Attorney General Mark Shurtleff, who supported HB116, has recently made the argument that he believes the federal government could practice a form of prosecutorial discretion by not filing a lawsuit against the state as it tries to put the program in place.

Sandstrom's employer-sanctions bill was supposed to be less controversial as the lawmaker — who is running for Congress — began a long effort to court the Salt Lake Chamber of Commerce, lawmakers and Herbert to sign onto his E-Verify proposal. Modeled after Arizona's measure that was upheld by the U.S. Supreme Court, it would sanction employers for hiring undocumented workers by suspending business licenses.

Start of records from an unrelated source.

/-- A marker met a second time is freed, and a new round for its number begins (R30, R91) from the origin the marker kept. The
round has no first bad copy yet: a marker placed after it keeps the round's own, and with none this origin (DESIGN CHOICE, log
entry 118). The slot is not one freed by delivery: it gives no rate sample (R106; DESIGN CHOICE, log entry 127). -/
def State.newRound (s : State) (i : Nat) (m : Marker) : State :=
  ((s.freeSlot i).onTte fun t => { t with markers := t.markers.filter (·.stripe != m.stripe) }).onRead fun r =>
    { r with
      n := m.stripe, floor := none, retries := 0, inRetry := false, retryDue := true, eod := none, markerAsked := false,
      firstBad := none
      window := some { origin := m.origin, count := 0, counting := false } }

end Sys2Proof.Machine
end

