-- ==== Sys2Proof/WellFormed.lean ====
section
/-! DEFINITION. What a command's operands must satisfy to be one the outside can give: counts and fields within the
ranges the formats give them. `exec` is total without it. -/

namespace Sys2Proof

/-- A cartridge memory image: canonical, and within its 32 KiB (R135, R137). -/
def cartridgeImageOk (mem : List Host.Cell) : Bool :=
  Machine.Memory.wf mem && mem.all fun c => decide (c.1 < Config.cartridgeSize)

/-- The 64 bytes of a header (R6). -/
def HeaderRead.ok (h : HeaderRead) : Bool := h.bytes.length == Config.headerSize

/-- Rows out of 256 and corrected symbols 0 to 16 (R70). -/
def Counts.ok (c : Counts) : Bool := decide (c.rows ≤ 256) && decide (c.maxCorrected ≤ 16)

/-- Both lists of a plan take eight bytes in the slot (chapter 9, Formats). -/
def PlanArgs.ok (p : PlanArgs) : Bool := p.listA.length == 8 && p.listB.length == 8

/-- A position a report can name (R1, R2). -/
def positionOk (pass mark : Nat) : Bool := decide (pass ≤ Config.lastPass) && decide (mark ≤ Config.lastMark)

/-- The operands are within the ranges the spec's formats give them. -/
def Instr.wellFormed : Instr → Bool
  | .powerOnReset _ _ _ mem => cartridgeImageOk mem
  | .cartridgeInserted _ mem => cartridgeImageOk mem
  | .sensorPlan _ _ plan => plan.ok
  | .streamRecord _ _ _ lengths => lengths.length == 6
  | .loopbackReport header counts => header.ok && counts.ok
  | .verifyReport mark header counts => decide (mark ≤ Config.lastMark) && header.ok && counts.ok
  | .receptionReport pass mark _ _ counts => positionOk pass mark && counts.ok
  | .headerReport pass mark _ header flags =>
    positionOk pass mark && header.ok && decide (flags.length ≤ Config.maxEntries)
  | .coderTakeBytes n => decide (n ≤ Config.smallFifo)
  | .dramPortGrant (.taken n) => decide (n ≤ Config.channelFifo)
  | .dramPortGrant (.delivered bytes) => decide (bytes.length ≤ Config.channelFifo)
  | _ => true

end Sys2Proof
end

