-- ==== Sys2Proof/Certificates/Slice0/Obligations.lean ====
section
/-! DEFINITION. The statements for the provers. Most read `exec c s = .next e.finish`: in state `s` the command `c` answers the
next state in which its effect `e` stands and what follows of itself has been done (`FinishOfQuietState`; `finish` never
touches memory or the queue, State.finish_rest of Laws/Rest.lean). -/

section
open Sys2Proof Sys2Proof.Machine

/-! ### Steps, reset, invariants -/

/-- A step runs the command at the front of the queue on the state with the queue's rest. -/
def Obligations.StepRunsTheFrontCommand : Prop :=
  ∀ (c : Instr) (rest : List Instr) (s : State),
    step { s with pending := c :: rest } = exec c { s with pending := rest }

/-- The MODEL's choice (log entry 1): on an empty queue one tick of its clock passes: every timer that runs comes one tick
nearer its end, and nothing else moves. -/
def Obligations.EmptyQueueTicks : Prop :=
  ∀ s : State, s.pending = [] →
    step s = .next { s with
      now := s.now + 1
      bpu := { s.bpu with held := s.bpu.held.map fun h => { h with timer := h.timer.map (· - 1) } }
      spm := { s.spm with sealTimer := s.spm.sealTimer.map (· - 1) }
      mc := { s.mc with
        thread := s.mc.thread.map fun t => { t with timer := t.timer - 1 }
        recovery := s.mc.recovery.map (· - 1) }
      cml := { s.cml with op := s.cml.op.map fun o => { o with wait := o.wait.map (· - 1) } }
      ss := { s.ss with period := s.ss.period - 1 } }

/-- What power-on reset leaves: R36, R37, R61, R83, R93, R104, R116, R134, R138, R150, R158, R159, R180, R190. Two clauses are the
MODEL's choices: the motion state EMPTY, since State.reset is a power-on with its inputs inactive, where R116 has STRANDED,
PRESENT or EMPTY by them (log entry 6); and ATTN negated (log entry 42). -/
def Obligations.ResetLeaves : Prop :=
  let s := State.reset
  (s.spm.slots = [] ∧ s.spm.direction = .none ∧ s.spm.sealInterval = 0)
  ∧ (s.pe.intake = [] ∧ s.pe.current = none ∧ s.pe.next = none ∧ s.pe.nextRecord = 0 ∧ s.pe.cursor = 0 ∧ s.pe.fifo = []
      ∧ s.pe.coder = .idle ∧ s.pe.crc = 0xFFFFFFFF ∧ s.pe.compression = true)
  ∧ (s.tte.writePoint = none ∧ s.tte.inFlight = none ∧ s.tte.verify = none ∧ s.tte.fifo = [] ∧ s.tte.cause = none
      ∧ s.tte.loopback = none ∧ s.tte.read = none)
  ∧ (s.ue.state = .idle ∧ s.ue.length = 0 ∧ s.ue.cursor = 0 ∧ s.ue.output = [])
  ∧ (s.rg.f = 0 ∧ s.rg.sampleTime = none ∧ s.rg.level = 0 ∧ s.rg.target = none ∧ s.rg.runLength = none
      ∧ s.rg.stopKind = .none)
  ∧ (s.mc.state = .empty ∧ s.mc.pos = none ∧ s.mc.travel = .stopped ∧ s.mc.dsPos = none ∧ s.mc.speedFaults = 0
      ∧ s.mc.thermal = .normal ∧ s.mc.torqueA = 1024 ∧ s.mc.torqueB = 1024)
  ∧ (s.cml.condition = .absent ∧ s.cml.recorded = .unknown ∧ s.cml.directory = none ∧ s.cml.op = none)
  ∧ (s.ss.plan.listA = [2, 3, 4, 5, 6, 7, 8] ∧ s.ss.plan.listB = [2, 3, 0, 1, 9, 10, 11] ∧ s.ss.plan.period = 2
      ∧ s.ss.plan.batch = 8 ∧ s.ss.stamp = 0 ∧ s.ss.tail = 0 ∧ s.ss.head = 0 ∧ s.ss.drops = 0)
  ∧ (s.hm.ci = 0 ∧ s.hm.health = .good ∧ s.hm.wear = 0 ∧ s.hm.last = none)
  ∧ (s.bpu.effective = List.replicate 16 Descriptor.blank ∧ s.bpu.upstream = [] ∧ s.bpu.held = [])
  ∧ (s.ci.intake = 0 ∧ s.ci.outstanding = [] ∧ s.cw.pending = [] ∧ s.cw.tail = 0 ∧ s.cw.head = 0 ∧ s.cw.mask = 0
      ∧ s.cw.attn = false)
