@[simp] theorem State.holdAccess_inv (s : State) (a : Access) (why : HoldWhy) (i : Nat) (d : Descriptor) (hi : State.Inv s) :
    (State.holdAccess s a why i d).Inv := by
  unfold State.holdAccess
  try dsimp only
  repeat' split
  all_goals simp (maxDischargeDepth := 30) [hi]

theorem State.tryPack_inv (s : State) (a : Access) (d : Descriptor) {u : State} (hi : State.Inv s)
    (hu : State.tryPack s a d = some u) : u.Inv := by
  revert hu
  unfold State.tryPack
  try dsimp only
  repeat' split
  all_goals (intro hu; first | (simp at hu; done) | (simp at hu; try subst hu; simp_all (maxDischargeDepth := 30)))

theorem State.tryUnpack_inv (s : State) (a : Access) (d : Descriptor) {u : State} (hi : State.Inv s)
    (hu : State.tryUnpack s a d = some u) : u.Inv := by
  revert hu
  unfold State.tryUnpack
  try dsimp only
  repeat' split
  all_goals (intro hu; first | (simp at hu; done) | (simp at hu; try subst hu; simp_all (maxDischargeDepth := 30)))

@[simp] theorem State.handPack_inv (s : State) (a : Access) (i : Nat) (d : Descriptor) (hi : s.Inv) :
    (s.handPack a i d).Inv := getD_inv (fun _ h => State.tryPack_inv s a d hi h) (State.holdAccess_inv _ _ _ _ _ hi)


@[simp] theorem State.handUnpack_inv (s : State) (a : Access) (i : Nat) (d : Descriptor) (hi : s.Inv) :
    (s.handUnpack a i d).Inv := getD_inv (fun _ h => State.tryUnpack_inv s a d hi h) (State.holdAccess_inv _ _ _ _ _ hi)


@[simp] theorem State.concern_inv (s : State) (k : RegionKind) (hi : s.Inv) : (s.concern k).Inv := by
  unfold State.concern
  split
  · exact inv_table _ hi (Nat.zero_le _) (Spm.fits_of_free fun _ h => absurd h List.not_mem_nil)
  · exact hi
  · exact hi
  · exact hi
  · exact hi
  all_goals exact hi


@[simp] theorem State.rehold_inv (s : State) (h : Held) (hi : State.Inv s) :
    (State.rehold s h).Inv := by
  unfold State.rehold
  try dsimp only
  repeat' split
  all_goals simp (maxDischargeDepth := 30) [hi]

@[simp] theorem State.reclassify_inv (s : State) (i : Nat) (hi : s.Inv) : (s.reclassify i).Inv :=
  inv_foldl (fun s h hs => State.rehold_inv s h hs) _ ((inv_onBpu _).2 hi)


@[simp] theorem State.captureWrite_inv (s : State) (off : Nat) (bs : List Byte) (hi : State.Inv s) :
    (State.captureWrite s off bs).Inv := by
  unfold State.captureWrite
  try dsimp only
  all_goals simp (maxDischargeDepth := 30) [hi]

@[simp] theorem State.acceptCommit_inv (s : State) (a : Access) (i : Nat) (b : List Byte) (hi : State.Inv s) :
    (State.acceptCommit s a i b).Inv := by
  unfold State.acceptCommit
  try dsimp only
  repeat' split
  all_goals simp (maxDischargeDepth := 30) [hi]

"I thought I had a really good and sensible bill with teeth," Sandstrom said. "We have an unlevel playing field right now, and I think my bill was a way to level it."

But after the Rules Committee killed the measure in the morning, Sandstrom said he was going to let it go.

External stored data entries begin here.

-- ==== Sys2Proof/Laws/Rest.lean ====
section
/-! SUPPORT. The operations that write neither memory nor the queue: one lemma each. -/

namespace Sys2Proof.Machine

/-- Both memories and the queue of commands. -/
def State.rest (s : State) : List Host.Cell × List Host.Cell × List Instr := (s.dram, s.cartridge, s.pending)

@[simp] theorem State.onPins_rest (s : State) (f : Pins → Pins) : (s.onPins f).rest = s.rest := rfl
@[simp] theorem State.onBpu_rest (s : State) (f : Bpu → Bpu) : (s.onBpu f).rest = s.rest := rfl
@[simp] theorem State.onCi_rest (s : State) (f : Ci → Ci) : (s.onCi f).rest = s.rest := rfl
@[simp] theorem State.onCw_rest (s : State) (f : Cw → Cw) : (s.onCw f).rest = s.rest := rfl
@[simp] theorem State.onPe_rest (s : State) (f : Pe → Pe) : (s.onPe f).rest = s.rest := rfl
@[simp] theorem State.onSpm_rest (s : State) (f : Spm → Spm) : (s.onSpm f).rest = s.rest := rfl
@[simp] theorem State.onTte_rest (s : State) (f : Tte → Tte) : (s.onTte f).rest = s.rest := rfl
@[simp] theorem State.onUe_rest (s : State) (f : Ue → Ue) : (s.onUe f).rest = s.rest := rfl
@[simp] theorem State.onRg_rest (s : State) (f : Rg → Rg) : (s.onRg f).rest = s.rest := rfl
@[simp] theorem State.onMc_rest (s : State) (f : Mc → Mc) : (s.onMc f).rest = s.rest := rfl
@[simp] theorem State.onCml_rest (s : State) (f : Cml → Cml) : (s.onCml f).rest = s.rest := rfl
@[simp] theorem State.onSs_rest (s : State) (f : Ss → Ss) : (s.onSs f).rest = s.rest := rfl
@[simp] theorem State.onHm_rest (s : State) (f : Hm → Hm) : (s.onHm f).rest = s.rest := rfl
@[simp] theorem State.free_rest (s : State) (n : Nat) : ({ s with free := n } : State).rest = s.rest := rfl

@[simp] theorem foldl_rest {α : Type} (g : State → α → State) (h : ∀ s a, (g s a).rest = s.rest) :
    ∀ (l : List α) (s : State), (l.foldl g s).rest = s.rest
  | [], _ => rfl
  | a :: l, s => by rw [List.foldl_cons, foldl_rest g h l, h]

theorem getD_rest {o : Option State} {s d : State} (h : ∀ t, o = some t → t.rest = s.rest) (hd : d.rest = s.rest) :
    (o.getD d).rest = s.rest := by
  cases o with
  | none => exact hd
  | some t => exact h t rfl

/-! ### Ops -/

@[simp] theorem State.answer_rest (s : State) (who : Initiator) (okay : Bool) (bytes : List Byte) :
    (State.answer s who okay bytes).rest = s.rest := by
  unfold State.answer
  try dsimp only
  repeat' split
  all_goals simp

@[simp] theorem State.answerError_rest (s : State) (a : Access) :
    (State.answerError s a).rest = s.rest := by
  unfold State.answerError
  try dsimp only
  repeat' split
  all_goals simp

@[simp] theorem State.askRing_rest (s : State) (r : RingReq) :
    (State.askRing s r).rest = s.rest := by
  unfold State.askRing
  try dsimp only
  all_goals simp

@[simp] theorem State.askStatus_rest (s : State) :
    (State.askStatus s).rest = s.rest := by
  unfold State.askStatus
  try dsimp only
  repeat' split
  all_goals simp

@[simp] theorem State.noticeStatus_rest (s : State) :
    (State.noticeStatus s).rest = s.rest := by
  unfold State.noticeStatus
  try dsimp only
  repeat' split
  all_goals simp

@[simp] theorem State.judgeAttn_rest (s : State) :
    (State.judgeAttn s).rest = s.rest := by
  unfold State.judgeAttn
  try dsimp only
  all_goals simp

@[simp] theorem State.tryRecord_rest (s : State) :
    (State.tryRecord s).rest = s.rest := by
  unfold State.tryRecord
  try dsimp only
  repeat' split
  all_goals simp

@[simp] theorem State.complete_rest (s : State) (id : Nat) (r : Result) (a b : Detail) :
    (State.complete s id r a b).rest = s.rest := by
  unfold State.complete
  try dsimp only
  repeat' split
  all_goals simp

@[simp] theorem State.completeBare_rest (s : State) (id : Nat) (r : Result) :
    (State.completeBare s id r).rest = s.rest := by
  unfold State.completeBare
  try dsimp only
  all_goals simp

@[simp] theorem State.note_rest (s : State) (k : NoteKind) (a b : Detail) :
    (State.note s k a b).rest = s.rest := by
  unfold State.note
  try dsimp only
  repeat' split
  all_goals simp

@[simp] theorem State.setStage_rest (s : State) (id : Nat) (g : Stage) :
    (State.setStage s id g).rest = s.rest := by
  unfold State.setStage
  try dsimp only
  all_goals simp

@[simp] theorem State.enterHealth_rest (s : State) (h : Health) (cause : Nat) :
    (State.enterHealth s h cause).rest = s.rest := by
  unfold State.enterHealth
  try dsimp only
  repeat' split
  all_goals simp

@[simp] theorem State.setIndex_rest (s : State) (ci cause : Nat) :
    (State.setIndex s ci cause).rest = s.rest := by
  unfold State.setIndex
  try dsimp only
  all_goals simp

@[simp] theorem State.score_rest (s : State) (verify needs : Bool) (counts : Option Counts) (stripe : Nat) :
    (State.score s verify needs counts stripe).rest = s.rest := by
  unfold State.score
  try dsimp only
  all_goals simp

@[simp] theorem State.markWear_rest (s : State) :
    (State.markWear s).rest = s.rest := by
  unfold State.markWear
  try dsimp only
  all_goals simp

@[simp] theorem State.sampleRate_rest (s : State) :
    (State.sampleRate s).rest = s.rest := by
  unfold State.sampleRate
  try dsimp only
  all_goals simp

@[simp] theorem State.openRate_rest (s : State) :
    (State.openRate s).rest = s.rest := by
  unfold State.openRate
  try dsimp only
  all_goals simp

/-! ### Directory -/

@[simp] theorem State.applyStripe_rest (s : State) (x : StripeDone) :
    (State.applyStripe s x).rest = s.rest := by
  unfold State.applyStripe
  try dsimp only
  all_goals simp

@[simp] theorem State.truncateDirectory_rest (s : State) (stripe record : Nat) (w : TapePos) :
    (State.truncateDirectory s stripe record w).rest = s.rest := by
  unfold State.truncateDirectory
  try dsimp only
  all_goals simp

@[simp] theorem State.rebuildDirectory_rest (s : State) :
    (State.rebuildDirectory s).rest = s.rest := by
  unfold State.rebuildDirectory
  try dsimp only
  all_goals simp

@[simp] theorem State.recoverDirectory_rest (s : State) (highest : Nat) :
    (State.recoverDirectory s highest).rest = s.rest := by
  unfold State.recoverDirectory
  try dsimp only
  all_goals simp

@[simp] theorem State.positionAtEnd_rest (s : State) :
    (State.positionAtEnd s).rest = s.rest := by
  unfold State.positionAtEnd
  try dsimp only
  repeat' split
  all_goals simp

/-! ### Pool -/

@[simp] theorem State.setSlot_rest (s : State) (i : Nat) (f : Slot → Slot) :
    (State.setSlot s i f).rest = s.rest := by
  unfold State.setSlot
  try dsimp only
  all_goals simp

@[simp] theorem State.moveSlot_rest (s : State) (i : Nat) (old new : SlotState) (f : Slot → Slot) :
    (State.moveSlot s i old new f).rest = s.rest := by
  unfold State.moveSlot
  try dsimp only
  repeat' split
  all_goals simp

@[simp] theorem State.freeSlot_rest (s : State) (i : Nat) :
    (State.freeSlot s i).rest = s.rest := by
  unfold State.freeSlot
  try dsimp only
  all_goals simp

@[simp] theorem State.freeAll_rest (s : State) (ok : Slot → Bool) :
    (State.freeAll s ok).rest = s.rest := by
  unfold State.freeAll
  try dsimp only
  all_goals simp

@[simp] theorem State.withdrawBare_rest (s : State) (i : Nat) :
    (State.withdrawBare s i).rest = s.rest := by
  unfold State.withdrawBare
  try dsimp only
  repeat' split
  all_goals simp

@[simp] theorem State.triggerSeal_rest (s : State) :
    (State.triggerSeal s).rest = s.rest := by
  unfold State.triggerSeal
  try dsimp only
  repeat' split
  all_goals simp

@[simp] theorem State.sealDone_rest (s : State) (i : Nat) :
    (State.sealDone s i).rest = s.rest := by
  unfold State.sealDone
  try dsimp only
  repeat' split
  all_goals simp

"I'm not going to stomp my feet," Sandstrom said. "I respect the process."

With Wednesday afternoon being the last opportunity for a committee hearing, Lockhart said the issue of immigration was "most likely" over for the session and said the effective date of HB116 coupled with Sandstrom's enforcement-only bill awaiting a ruling in federal court, time was on the Legislature's side.

"I think some of what is motivating the [Legislative] body is to take a rest," Lockhart said. "We'll have time to address the issues of HB116." —

Troubled by commission

Don Guymon, a member of the conservative GrassRoots organization, said in a statement he was troubled by a 27-member Immigration Commission appointed by Gov. Gary Herbert and Legislative leadership that recommended overwhelmingly for lawmakers to skip passing immigration bills this session.

"It appears that our Legislature may forfeit their responsibilities as representatives of the people by following the advice of an appointed commission," Guymon wrote. "It resembles the 'Super Committee' that the feds depended on to solve the debt problem but ended up doing nothing."

Marty Carpenter, spokesman for the Salt Lake Chamber, said the commission — which is chartered by statute to study the issue and make recommendations — should be used as a guiding force on immigration reform.